Cover crop cocktails: Harnessing diversity to enhance nitrogen retention in agroecosystems

Project Overview

Project Type: Graduate Student
Funds awarded in 2011: $14,998.00
Projected End Date: 12/31/2013
Grant Recipient: Pennsylvania State University
Region: Northeast
State: Pennsylvania
Graduate Student:
Faculty Advisor:
Dr. Jason Kaye
Pennsylvania State University

Annual Reports


  • Agronomic: corn


  • Crop Production: catch crops, cover crops, crop rotation, nutrient cycling, tissue analysis
  • Education and Training: demonstration, extension, networking, workshop
  • Production Systems: agroecosystems
  • Soil Management: nutrient mineralization, organic matter, soil analysis, soil chemistry, soil microbiology, soil quality/health

    Proposal abstract:

    Nitrogen loss from agroecosystems is a leading to contributor to non-point source pollution in the northeastern United States and an inefficiency that increases agricultural production costs. Cover cropping is an effective and widely promoted strategy that increases N retention to counter these negative impacts of production. In recent years, a growing number of farmers have expressed interest in the use of cover crop “cocktails” (species mixtures), though little research-based information is available on the management or ecosystem functions of mixtures. Mixtures are a promising strategy to augment N retention provided by cover crops, as plant diversity typically leads to increased productivity, and, consequently, increased N uptake. Further, a nascent understanding of linkages between aboveground diversity and belowground processes indicates that mixtures may also boost belowground activities that lead to increased N retention by soil microbes. We will conduct a field experiment to assess the impact of cover crop mixtures on N retention in both above- and below-ground biomass. The experiment will be designed to also evaluate how species number and the inclusion of functionally and temporally complementary species in a mix influence N dynamics, information that will assist farmers in selecting the “right mix.” This research dovetails with the goals of the SARE Pennsylvania State Program, and collaboration with PA-SARE will support timely and effective communication of results to extension and farmer audiences.
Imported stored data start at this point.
/-- What raises keep of an attention state holds after raises alone. -/
theorem Tells.keeps {law : Att → Prop} (h : Tells w s t) (raises : ∀ a k, law a → law (a.raise k)) (before : law (s.att.get p)) :
    law (t.att.get p) := by
  have kept := h p
  generalize t.att.get p = after at kept ⊢
  induction kept with
  | refl => exact before
  | tail _ step ih =>
    obtain ⟨_, k, rfl⟩ := step
    exact raises _ k ih

/-- No latched kind is lost by raises. -/
theorem Tells.latched (h : Tells w s t) {k : EventKind} (before : EventSet.has (s.att.get p).latched k = true) :
    EventSet.has (t.att.get p).latched k = true :=
  h.keeps (law := fun a => EventSet.has a.latched k = true) (fun a j latched => by simp [latched]) before

/-- Every port that is ONLINE may be told. -/
def TellsOnline (w : Port → Prop) (s : State) : Prop := ∀ q, s.online q = true → w q

theorem TellsOnline.of_mbc (h : TellsOnline w s) (mbc : t.mbc = s.mbc) : TellsOnline w t := fun q member =>
  h q (State.online_congr mbc q ▸ member)

theorem TellsOnline.of_changes (h : TellsOnline w s) {parts : List Part} (changes : ChangesOnly s t parts)
    (apart : Part.mbc ∉ parts) : TellsOnline w t := h.of_mbc (changes.mbc apart)

end

/-! ## Messages and deliveries -/

section

variable {w : Port → Prop} (s : State)

theorem tells_appendReport (p : Port) (r : Report) (told : w p) : Tells w s (s.appendReport p r) := by
  unfold State.appendReport
  dsimp only
  have kept : ∀ f, Tells w s (s.modRpt p f) := fun f => .of_changes (s.modRpt_changes p f) (by simp)
  split
  · split
    · exact (kept _).trans (tells_raise _ _ told)
    · exact kept _
  · exact (kept _).trans (tells_raise _ _ told)

theorem tells_endMessage (on : TellsOnline w s) (d : DescId) (e : Ending) : Tells w s (s.endMessage d e) := by
  unfold State.endMessage State.post
  split
  · exact .of_att rfl
  · split
    next posted => exact tells_appendReport s _ _ (on _ (Bool.and_eq_true _ _ ▸ posted).2)
    · exact .of_att rfl

theorem tells_settle (on : TellsOnline w s) (d : DescId) (p : Port) (v : Delivery) : Tells w s (s.settle d p v) := by
  unfold State.settle
  split
  · exact .of_att rfl
  · dsimp only
    split
    · exact tells_endMessage (s.setDesc d _) on d .released
    · exact .of_att rfl

theorem tells_enqueue (p : Port) (d : DescId) (pos : Position) (told : w p) : Tells w s (s.enqueue p d pos) := by
  unfold State.enqueue
  dsimp only
  have kept : ∀ f, Tells w s (s.modRx p f) := fun f => .of_changes (s.modRx_changes p f) (by simp)
  split
  · exact (kept _).trans (tells_raise _ _ told)
  · exact kept _

theorem tells_purgeQueue (on : TellsOnline w s) (l : LaneId) (ds : List DescId) : Tells w s (purgeQueue l ds s) := by
  induction ds generalizing s with
  | nil => exact .of_att rfl
  | cons d ds ih =>
    have popped : TellsOnline w (s.modLane l Lane.pop) := on
    rw [purgeQueue_cons]
    exact (tells_endMessage (s.modLane l Lane.pop) popped d .purged).trans
      (ih _ (popped.of_changes (State.endMessage_changes _ d .purged) (by simp)))

theorem tells_purge (on : TellsOnline w s) (l : LaneId) : Tells w s (s.purge l) := tells_purgeQueue s on l _

theorem tells_leaveLane (on : TellsOnline w s) (p : Port) (l : LaneId) : Tells w s (leaveLane p s l) := by
  unfold leaveLane
  split
  · exact tells_purge s on l
  · exact .of_att rfl

theorem tells_leaveLanes (on : TellsOnline w s) (p : Port) : Tells w s (s.leaveLanes p) :=
  Tells.foldl (ok := TellsOnline w) (fun s l _ on =>
    ⟨tells_leaveLane s on p l, on.of_changes (leaveLane_changes s p l) (by simp)⟩) on

theorem tells_leaveSlot (on : TellsOnline w s) (p : Port) (n : SlotId) : Tells w s (leaveSlot p s n) := by
  unfold leaveSlot
  split
  · exact .of_att rfl
  · exact tells_settle (s.modRx p _) on _ p .abandoned

theorem tells_leaveQueue (on : TellsOnline w s) (p : Port) (ds : List DescId) : Tells w s (leaveQueue p ds s) := by
  induction ds generalizing s with
  | nil => exact .of_att rfl
  | cons d ds ih =>
    have popped : TellsOnline w (s.modRx p fun r => { r with queue := r.queue.tail }) := on
    exact (tells_settle _ popped d p .abandoned).trans
      (ih _ (popped.of_changes (State.settle_changes _ d p .abandoned) (by simp)))

theorem tells_leaveReceive (on : TellsOnline w s) (p : Port) : Tells w s (s.leaveReceive p) := by
  have slots : Tells w s ((List.finRange 4).foldl (leaveSlot p) s) :=
    Tells.foldl (ok := TellsOnline w) (fun s n _ on =>
      ⟨tells_leaveSlot s on p n, on.of_changes (leaveSlot_changes s p n) (by simp)⟩) on
  have kept : TellsOnline w ((List.finRange 4).foldl (leaveSlot p) s) :=
    on.of_changes (ChangesOnly.foldl _ (fun s n => leaveSlot_changes s p n) _ s) (by simp)
  exact slots.trans (tells_leaveQueue _ kept p _)

theorem tells_giveUp (on : TellsOnline w s) (p : Port) (d : DescId) (told : w p) : Tells w s (s.giveUp p d) := by
  unfold State.giveUp
  exact (tells_raise (s.modRx p _) .deliveryExpired told).trans
    (tells_settle ((s.modRx p fun r => { r with deliveriesExpired := bump r.deliveriesExpired }).raise .deliveryExpired p)
      on d p .expired)

theorem tells_endWithoutAck (on : TellsOnline w s) (p : Port) (n : SlotId) (d : DescId) (c : EndCause) (pos : Position)
    (told : w p) : Tells w s (s.endWithoutAck p n d c pos) := by
  unfold State.endWithoutAck
  dsimp only
  split
  · exact tells_giveUp (s.endLease p n c) on p d told
  · have requeued : Tells w s ((s.endLease p n c).setDelivery d p .queued) :=
      .of_changes ((State.endLease_changes s p n c).trans (State.setDelivery_changes _ d p .queued) (z := [.rx, .mst])
        (by simp) (by simp)) (by simp)
    exact requeued.trans (tells_enqueue _ p d pos told)

end

/-! ## Plans -/

section

variable {w : Port → Prop} (s : State)

theorem tells_decidePlan (on : TellsOnline w s) (r : Proposal) (o : PlanOutcome) : Tells w s (s.decidePlan r o) :=
  tells_raiseAll { s with plan := { s.plan with last := some ⟨r.number, o⟩ } } .planDecided
    fun q member => on q (List.mem_filter.1 member).2

theorem tells_leavePlan (on : TellsOnline w s) (p : Port) : Tells w s (s.leavePlan p) := by
  unfold State.leavePlan
  split
  · exact .of_att rfl
  · split
    · exact tells_decidePlan s on _ _
    · split
      · exact tells_decidePlan s on _ _
      · split <;> exact .of_att rfl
Cover crop mixtures have the potential to support multiple ecosystem functions, and this project will contribute to our understanding of this underutilized approach to enhancing agroecosystem sustainability.

    Project objectives from proposal:

    The purpose of this project is to assess the potential of diverse cover crop mixtures to increase N retention in agroecosystems. To accomplish this, we will establish a two-year experiment at the Penn State agricultural research station with the following objectives:

    Objective 1: To quantify the effect of cover crop mixtures on the quantity of N in aboveground cover crop biomass. Expected outcome 1: We hypothesize that increased diversity will lead to increased uptake of soil N by non-leguminous cover crop species and an overall increase in aboveground biomass N.
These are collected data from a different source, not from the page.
-- ==== Sys2Proof/Laws/Decode.lean ====
section
/-! SUPPORT. The encoder and the field extractors undo each other, format by format (30_encoding.md rules R51 to R54),
and the maps hold no key twice (rule R56: exactly one operation). -/

namespace Sys2Proof

/-! ## The fields of an encoded word -/

@[simp] theorem fieldOpcode_encodeR (rs rt rd : Reg) (sh : Shamt) (f : BitVec 6) : fieldOpcode (encodeR rs rt rd sh f) = 0#6 := by
  apply BitVec.eq_of_getLsbD_eq
  intro i hi
  simp only [fieldOpcode, encodeR, BitVec.getLsbD_extractLsb', BitVec.getLsbD_append]
  interval_cases i <;> simp

@[simp] theorem fieldRs_encodeR (rs rt rd : Reg) (sh : Shamt) (f : BitVec 6) : fieldRs (encodeR rs rt rd sh f) = rs := by
  apply BitVec.eq_of_getLsbD_eq
  intro i hi
  simp only [fieldRs, encodeR, BitVec.getLsbD_extractLsb', BitVec.getLsbD_append]
  interval_cases i <;> simp

@[simp] theorem fieldRt_encodeR (rs rt rd : Reg) (sh : Shamt) (f : BitVec 6) : fieldRt (encodeR rs rt rd sh f) = rt := by
  apply BitVec.eq_of_getLsbD_eq
  intro i hi
  simp only [fieldRt, encodeR, BitVec.getLsbD_extractLsb', BitVec.getLsbD_append]
  interval_cases i <;> simp

@[simp] theorem fieldRd_encodeR (rs rt rd : Reg) (sh : Shamt) (f : BitVec 6) : fieldRd (encodeR rs rt rd sh f) = rd := by
  apply BitVec.eq_of_getLsbD_eq
  intro i hi
  simp only [fieldRd, encodeR, BitVec.getLsbD_extractLsb', BitVec.getLsbD_append]
  interval_cases i <;> simp

@[simp] theorem fieldShamt_encodeR (rs rt rd : Reg) (sh : Shamt) (f : BitVec 6) : fieldShamt (encodeR rs rt rd sh f) = sh := by
  apply BitVec.eq_of_getLsbD_eq
  intro i hi
  simp only [fieldShamt, encodeR, BitVec.getLsbD_extractLsb', BitVec.getLsbD_append]
  interval_cases i <;> simp

@[simp] theorem fieldFunct_encodeR (rs rt rd : Reg) (sh : Shamt) (f : BitVec 6) : fieldFunct (encodeR rs rt rd sh f) = f := by
  apply BitVec.eq_of_getLsbD_eq
  intro i hi
  simp only [fieldFunct, encodeR, BitVec.getLsbD_extractLsb', BitVec.getLsbD_append]
  interval_cases i <;> simp

@[simp] theorem fieldOpcode_encodeI (op : BitVec 6) (rs rt : Reg) (imm : Imm16) : fieldOpcode (encodeI op rs rt imm) = op := by
  apply BitVec.eq_of_getLsbD_eq
  intro i hi
  simp only [fieldOpcode, encodeI, BitVec.getLsbD_extractLsb', BitVec.getLsbD_append]
  interval_cases i <;> simp

@[simp] theorem fieldRs_encodeI (op : BitVec 6) (rs rt : Reg) (imm : Imm16) : fieldRs (encodeI op rs rt imm) = rs := by
  apply BitVec.eq_of_getLsbD_eq
  intro i hi
  simp only [fieldRs, encodeI, BitVec.getLsbD_extractLsb', BitVec.getLsbD_append]
  interval_cases i <;> simp

@[simp] theorem fieldRt_encodeI (op : BitVec 6) (rs rt : Reg) (imm : Imm16) : fieldRt (encodeI op rs rt imm) = rt := by
  apply BitVec.eq_of_getLsbD_eq
  intro i hi
  simp only [fieldRt, encodeI, BitVec.getLsbD_extractLsb', BitVec.getLsbD_append]
  interval_cases i <;> simp

@[simp] theorem fieldImm_encodeI (op : BitVec 6) (rs rt : Reg) (imm : Imm16) : fieldImm (encodeI op rs rt imm) = imm := by
  apply BitVec.eq_of_getLsbD_eq
  intro i hi
  simp only [fieldImm, encodeI, BitVec.getLsbD_extractLsb', BitVec.getLsbD_append]
  interval_cases i <;> simp

@[simp] theorem fieldOpcode_encodeJ (op : BitVec 6) (target : Target26) : fieldOpcode (encodeJ op target) = op := by
  apply BitVec.eq_of_getLsbD_eq
  intro i hi
  simp only [fieldOpcode, encodeJ, BitVec.getLsbD_extractLsb', BitVec.getLsbD_append]
  interval_cases i <;> simp

@[simp] theorem fieldTarget_encodeJ (op : BitVec 6) (target : Target26) : fieldTarget (encodeJ op target) = target := by
  apply BitVec.eq_of_getLsbD_eq
  intro i hi
  simp only [fieldTarget, encodeJ, BitVec.getLsbD_extractLsb', BitVec.getLsbD_append]
  interval_cases i <;> simp

/-! ## A word from its fields -/

theorem encodeR_fields (w : Word) (h : fieldOpcode w = 0#6) :
    encodeR (fieldRs w) (fieldRt w) (fieldRd w) (fieldShamt w) (fieldFunct w) = w := by
  have hop : ∀ k, w.getLsbD (26 + k) = false ∨ 6 ≤ k := fun k => by
    have hk := congrArg (fun v => v.getLsbD k) h
    simp only [fieldOpcode, BitVec.getLsbD_extractLsb'] at hk
    by_cases h6 : k < 6
    · left; simpa [h6] using hk
    · right; omega
  apply BitVec.eq_of_getLsbD_eq
  intro i hi
  by_cases h26 : i < 26
  · simp only [fieldRs, fieldRt, fieldRd, fieldShamt, fieldFunct, encodeR, BitVec.getLsbD_extractLsb',
      BitVec.getLsbD_append]
    interval_cases i <;> simp
  · have hz := (hop (i - 26)).resolve_right (by omega)
    rw [show 26 + (i - 26) = i by omega] at hz
    rw [hz]
    simp only [encodeR, BitVec.getLsbD_append]
    simp [show ¬ i < 6 by omega, show ¬ i - 6 < 5 by omega, show ¬ i - 6 - 5 < 5 by omega,
      show ¬ i - 6 - 5 - 5 < 5 by omega, show ¬ i - 6 - 5 - 5 - 5 < 5 by omega]

theorem encodeI_fields (w : Word) : encodeI (fieldOpcode w) (fieldRs w) (fieldRt w) (fieldImm w) = w := by
  apply BitVec.eq_of_getLsbD_eq
  intro i hi
  simp only [fieldOpcode, fieldRs, fieldRt, fieldImm, encodeI, BitVec.getLsbD_extractLsb', BitVec.getLsbD_append]
  interval_cases i <;> simp

theorem encodeJ_fields (w : Word) : encodeJ (fieldOpcode w) (fieldTarget w) = w := by
  apply BitVec.eq_of_getLsbD_eq
  intro i hi
  simp only [fieldOpcode, fieldTarget, encodeJ, BitVec.getLsbD_extractLsb', BitVec.getLsbD_append]
  interval_cases i <;> simp

/-! ## The maps -/

/-- No function code stands twice in the function map (30_encoding.md rule R58). -/
theorem rRows_no_overlap : (rRows.map RRow.funct).Nodup := by decide

/-- No opcode stands twice in the opcode map, nor is one of it the R format's (30_encoding.md rule R57). -/
theorem opcodes_no_overlap : (0#6 :: jRows.map JRow.opcode ++ iRows.map IRow.opcode).Nodup := by decide

end Sys2Proof
end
    Objective 2: To assess the effects of cover crop mixtures on microbial N uptake. Expected outcome 2: We hypothesize that increased aboveground diversity will increase soil microbial biomass and activity and, therefore, microbial N assimilation during the cover crop growing season.

    Objective 3: To measure the effects of cover crop mixtures on nitrate leaching during the cover crop season. Expected outcome 3: We hypothesize that increased aboveground diversity will reduce the amount of nitrate leached through the soil profile during the cover crop growing season.
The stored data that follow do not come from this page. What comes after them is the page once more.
/-- A `MemWrite` that answers had a good access, and stored the bytes (20_memory.md rule R37). -/
theorem State.eq_of_memWrite_ok {s t : State} {addr v : Word} {w : Width} (h : s.memWrite addr w v = .ok t) :
    accessFault s.cfg addr w = none ∧ t = { s with mem := Memory.store s.mem addr.toNat v (widthBytes w) } := by
  cases hf : accessFault s.cfg addr w with
  | some c => cases (State.memWrite_error hf v).symm.trans h
  | none => exact ⟨rfl, (Except.ok.inj ((State.memWrite_ok hf v).symm.trans h)).symm⟩

/-- Settles O13, cause by cause; the model tests containment before the mapping of the first byte, and a contained access
has its first byte mapped. -/
theorem accessFaultCauses : Obligations.AccessFaultCauses := by
  intro s addr w v a n regions cause
  have hmapped : mapped s.cfg a = true ↔ _ := mapped_iff
  have hcontained : contained s.cfg a n = true ↔ _ := contained_iff (widthBytes_pos w)
  have hcause : accessFault s.cfg addr w = cause := by
    unfold cause
    split_ifs with hmisaligned hfirst hboth
    · exact accessFault_of_misaligned hmisaligned
    · exact (accessFault_eq_none _ _ _).2 ⟨not_not.1 hmisaligned, hcontained.2 hboth⟩
    · exact accessFault_of_mapped_not_contained (not_not.1 hmisaligned) (hmapped.2 hfirst) (mt hcontained.1 hboth)
    · exact accessFault_of_not_mapped (not_not.1 hmisaligned) (mt hmapped.1 hfirst)
  rw [← hcause]
  exact ⟨rfl, fun c hc => ⟨State.memRead_error hc, State.memWrite_error hc v⟩,
    fun hok => ⟨⟨_, State.memRead_ok hok⟩, ⟨_, State.memWrite_ok hok v⟩⟩⟩

/-- What 00_scope.md rule R5 says of TEXT: it ends on the last byte of a word, and holds one. -/
theorem Config.text_of_wf {c : Config} (h : c.wf = true) :
    c.text.limit.toNat % 4 = 3 ∧ c.text.base.toNat + 3 ≤ c.text.limit.toNat := by
  simp only [Config.wf, Config.textEndAligned, Config.textHoldsAWord, Bool.and_eq_true, and_assoc, beq_iff_eq,
    decide_eq_true_eq] at h
  obtain ⟨-, hend, hword, -⟩ := h
  exact ⟨hend, hword⟩

/-- Settles O29: the word at `TEXT_END - 3` is the last of TEXT, and `TEXT_END - 2` is no multiple of 4. -/
theorem textBoundary : Obligations.TextBoundary := by
  intro s v hwf last
  obtain ⟨hend, hword⟩ := Config.text_of_wf hwf
  have htext : s.cfg.text ∈ regionsOf s.cfg := List.mem_cons_self
  have hlast3 : (last - 3#32).toNat = s.cfg.text.limit.toNat - 3 :=
    BitVec.toNat_sub_of_le (show 3 ≤ s.cfg.text.limit.toNat by omega)
  have hlast2 : (last - 2#32).toNat = s.cfg.text.limit.toNat - 2 :=
    BitVec.toNat_sub_of_le (show 2 ≤ s.cfg.text.limit.toNat by omega)
  have hlastWord : accessFault s.cfg (last - 3#32) .word = none :=
    accessFault_eq_none_of_region htext (by simp only [hlast3, widthBytes]; omega) (by omega)
      (by simp only [hlast3, widthBytes]; omega)
  have hpast : accessFault s.cfg (last - 2#32) .word = some .misaligned :=
    accessFault_of_misaligned (by simp only [hlast2, widthBytes]; omega)
  have hlastByte : accessFault s.cfg last .byte = none :=
    accessFault_eq_none_of_region htext (Nat.mod_one _) (by unfold last; omega) le_rfl
  exact ⟨⟨_, State.memRead_ok hlastWord⟩, ⟨_, State.memWrite_ok hlastWord v⟩, State.memRead_error hpast,
    State.memWrite_error hpast v, ⟨_, State.memRead_ok hlastByte⟩⟩

end Sys2Proof.Machine
end

section
/-! PROOFS. Memory as bytes: the views of a stored word, and what the stores of a program leave (20_memory.md rules R34,
R41 and R46). -/

namespace Sys2Proof.Machine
    Objective 4: To determine the effect of cover crop mixtures on nitrogen supply to a subsequent cash crop. Expected outcome 4: We hypothesize that increased aboveground diversity will lead to an increase in N available to a subsequent cash crop.

    Objective 5: To increase understanding of the mechanisms through which diversity influences N retention and supply in order to assist farmers in choosing species for cover crop mixtures. Expected outcome 5a: We hypothesize that increasing the number of species present in a cover crop stand will positively impact cover crop N content, microbial uptake, nitrate leaching, and N supply, but that effect size will diminish as the number of species increases (richness mechanism). Expected outcome 5b: We hypothesize that mixing species that perform different N functions (N-fixing versus N-scavenging) will lead to higher quantities of N in aboveground cover crop biomass, greater N uptake by N-scavengers, and reduced nitrate leaching than mixtures with only one N functional group (N functional diversity mechanism). Expected outcome 5c: We hypothesize that the greatest effects of increased diversity on cover crop biomass N, microbial N assimilation, nitrate leaching, and N supply will be observed in cover crop mixtures that include species exhibiting temporal complementarity (winter kill versus winter hardy; temporal complementarity mechanism).

    Any opinions, findings, conclusions, or recommendations expressed in this publication are those of the author(s) and do not necessarily reflect the view of the U.S. Department of Agriculture or SARE.